# TASK STATEMENT
Every line in the records below with the string "theorem" is to be copied out.

——

theorem State.ideKmMsg_keeps {org s : State} (hk : Keeps org s) (i : Nat) (m : List Byte) : Keeps org (State.ideKmMsg s i m) := by
  unfold State.ideKmMsg
  with_reducible repeat' first
    | assumption
    | apply State.ideQuery_keeps
    | apply State.ideAck_keeps
    | apply State.ideKeyProg_keeps
    | apply State.ideGo_keeps
    | refine Keeps.cond ?_ ?_
    | refine Keeps.condFst ?_ ?_
    | refine Keeps.condSnd ?_ ?_
    | intro _
    | dsimp only
    | split

theorem State.tdispMsg_keeps {org s : State} (hk : Keeps org s) (i : Nat) (m : List Byte) : Keeps org (State.tdispMsg s i m) := by
  unfold State.tdispMsg
  with_reducible repeat' first
    | assumption
    | apply State.onTdisp_keeps
    | apply State.tdisp_keeps
    | apply State.lockReq_keeps
    | apply State.reportReq_keeps
    | apply State.startReq_keeps
    | apply State.sliceStart_keeps
    | apply State.tdispNo_keeps
    | refine Keeps.cond ?_ ?_
    | refine Keeps.condFst ?_ ?_
    | refine Keeps.condSnd ?_ ?_
    | intro _

theorem State.vendorIn_keeps {org s : State} (hk : Keeps org s) (via : SpdmVia) (i : Nat) (m : SMsg) : Keeps org (State.vendorIn s via i m) := by
  unfold State.vendorIn
  with_reducible repeat' first
    | assumption
    | apply State.spdmReply_keeps
    | apply State.onIdeKm_keeps
    | apply State.ideKmMsg_keeps
    | apply State.tdispMsg_keeps
    | refine Keeps.cond ?_ ?_
    | refine Keeps.condFst ?_ ?_
    | refine Keeps.condSnd ?_ ?_
    | intro _

theorem State.spdmIn_keeps {org s : State} (hk : Keeps org s) (via : SpdmVia) (sess : Option Nat) (b : List Byte) : Keeps org (State.spdmIn s via sess b) := by
  unfold State.spdmIn
  with_reducible repeat' first
    | assumption
    | apply State.spdmReply_keeps
    | apply State.vendorIn_keeps
    | apply State.chunkGet_keeps
    | apply State.spdmGive_keeps
    | apply State.chunkSend_keeps
    | apply State.spdmDo_keeps
    | refine Keeps.cond ?_ ?_
    | refine Keeps.condFst ?_ ?_
    | refine Keeps.condSnd ?_ ?_
    | intro _
    | dsimp only
    | split

theorem State.securedIn_keeps {org s : State} (hk : Keeps org s) (via : SpdmVia) (b : List Byte) : Keeps org (State.securedIn s via b) := by
  unfold State.securedIn
  with_reducible repeat' first
    | assumption
    | apply State.setSess_keeps
    | apply State.spdmIn_keeps
    | intro _
    | dsimp only
    | split

theorem State.doeServe_keeps {org s : State} (hk : Keeps org s) (f : Fn) : Keeps org (State.doeServe s f) := by
  unfold State.doeServe
  repeat' first
    | with_reducible assumption
    | with_reducible apply State.spdmIn_keeps
    | with_reducible apply State.securedIn_keeps
    | with_reducible refine Keeps.cond ?_ ?_
    | with_reducible refine Keeps.condFst ?_ ?_
    | with_reducible refine Keeps.condSnd ?_ ?_
    | intro _
    | dsimp only
    | split
    | with_reducible refine Keeps.upd ?_ rfl rfl rfl ?_ ?_ ?_ ?_ ?_ ?_ ?_ ?_ ?_ ?_ ?_ ?_ ?_ ?_ ?_ ?_ ?_
    | with_reducible exact spWf_set _ _ _ _ (by assumption)
    | with_reducible exact zWf_set _ _ _ (by assumption)
    | with_reducible exact spWf_keep _ _ _ (by assumption)
    | exact rfl
    | (rename_i w; simp only [Evt.wf, Sec.wf, Rack.wf, Ladle.wf, Slices.wf, Stock.wf, Core.wf, Shell.wf, Dict.wf, PortSt.wf, Bool.and_eq_true, beq_iff_eq, decide_eq_true_eq] at w; simp only [w, Evt.wf, Sec.wf, Rack.wf, Ladle.wf, Slices.wf, Stock.wf, Core.wf, Shell.wf, Dict.wf, PortSt.wf, Bool.and_eq_true, beq_iff_eq, decide_eq_true_eq, zWf_set, zWf_keep, zWf_nil, bWf_setList, bWf_keep, bWf_nil, length_modLast, length_modAt, newest_length, spWf_set, spWf_keep, spWf_setList, spWf_nil, and_self, and_true, true_and]; done)

theorem State.chFlag_keeps {org s : State} (hk : Keeps org s) (c : Nat) (n : Nat) (b : Bool) : Keeps org (State.chFlag s c n b) := by
  unfold State.chFlag
  with_reducible repeat' first
    | assumption
    | apply State.setReg_keeps

theorem State.faultRec_keeps {org s : State} (hk : Keeps org s) (c : Nat) (cause : Nat) (prior : Nat) (sense : Nat) : Keeps org (State.faultRec s c cause prior sense) := by
  unfold State.faultRec
  repeat' first
    | with_reducible assumption
    | with_reducible apply State.bump_keeps
    | intro _
    | dsimp only
    | with_reducible refine Keeps.upd ?_ rfl rfl rfl ?_ ?_ ?_ ?_ ?_ ?_ ?_ ?_ ?_ ?_ ?_ ?_ ?_ ?_ ?_ ?_ ?_
    | with_reducible exact spWf_set _ _ _ _ (by assumption)
    | with_reducible exact zWf_set _ _ _ (by assumption)
    | with_reducible exact spWf_keep _ _ _ (by assumption)
    | exact rfl
    | (rename_i w; simp only [Evt.wf, Sec.wf, Rack.wf, Ladle.wf, Slices.wf, Stock.wf, Core.wf, Shell.wf, Dict.wf, PortSt.wf, Bool.and_eq_true, beq_iff_eq, decide_eq_true_eq] at w; simp only [w, Evt.wf, Sec.wf, Rack.wf, Ladle.wf, Slices.wf, Stock.wf, Core.wf, Shell.wf, Dict.wf, PortSt.wf, Bool.and_eq_true, beq_iff_eq, decide_eq_true_eq, zWf_set, zWf_keep, zWf_nil, bWf_setList, bWf_keep, bWf_nil, length_modLast, length_modAt, newest_length, spWf_set, spWf_keep, spWf_setList, spWf_nil, and_self, and_true, true_and]; done)

theorem State.chAfter_keeps {org s : State} (hk : Keeps org s) (c : Nat) (cause : Nat) : Keeps org (State.chAfter s c cause) := by
  unfold State.chAfter
  with_reducible repeat' first
    | assumption
    | apply State.levelDev_keeps
    | apply State.wakeSource_keeps
    | apply State.plainErr_keeps
    | apply State.slotStatus_keeps
    | apply State.slotCheck_keeps
    | refine Keeps.cond ?_ ?_

theorem State.chTo_keeps {org s : State} (hk : Keeps org s) (c : Nat) (st : Nat) : Keeps org (State.chTo s c st) := by
  unfold State.chTo
  with_reducible repeat' first
    | assumption
    | apply State.setReg_keeps
    | apply State.chFlag_keeps
    | apply State.modPch_keeps

theorem State.setCool_keeps {org s : State} (hk : Keeps org s) (c : Nat) (n : Nat) : Keeps org (State.setCool s c n) := by
  unfold State.setCool
  with_reducible repeat' first
    | assumption
    | apply State.setReg_keeps
    | apply State.modPch_keeps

——

# YOUR SOLUTION
theorem State.ideKmMsg_keeps {org s : State} (hk : Keeps org s) (i : Nat) (m : List Byte) : Keeps org (State.ideKmMsg s i m) := by
theorem State.tdispMsg_keeps {org s : State} (hk : Keeps org s) (i : Nat) (m : List Byte) : Keeps org (State.tdispMsg s i m) := by
theorem State.vendorIn_keeps {org s : State} (hk : Keeps org s) (via : SpdmVia) (i : Nat) (m : SMsg) : Keeps org (State.vendorIn s via i m) := by
theorem State.spdmIn_keeps {org s : State} (hk : Keeps org s) (via : SpdmVia) (sess : Option Nat) (b : List Byte) : Keeps org (State.spdmIn s via sess b) := by
theorem State.securedIn_keeps {org s : State} (hk : Keeps org s) (via : SpdmVia) (b : List Byte) : Keeps org (State.securedIn s via b) := by
theorem State.doeServe_keeps {org s : State} (hk : Keeps org s) (f : Fn) : Keeps org (State.doeServe s f) := by
theorem State.chFlag_keeps {org s : State} (hk : Keeps org s) (c : Nat) (n : Nat) (b : Bool) : Keeps org (State.chFlag s c n b) := by
theorem State.faultRec_keeps {org s : State} (hk : Keeps org s) (c : Nat) (cause : Nat) (prior : Nat) (sense : Nat) : Keeps org (State.faultRec s c cause prior sense) := by
theorem State.chAfter_keeps {org s : State} (hk : Keeps org s) (c : Nat) (cause : Nat) : Keeps org (State.chAfter s c cause) := by
theorem State.chTo_keeps {org s : State} (hk : Keeps org s) (c : Nat) (st : Nat) : Keeps org (State.chTo s c st) := by
theorem State.setCool_keeps {org s : State} (hk : Keeps org s) (c : Nat) (n : Nat) : Keeps org (State.setCool s c n) := by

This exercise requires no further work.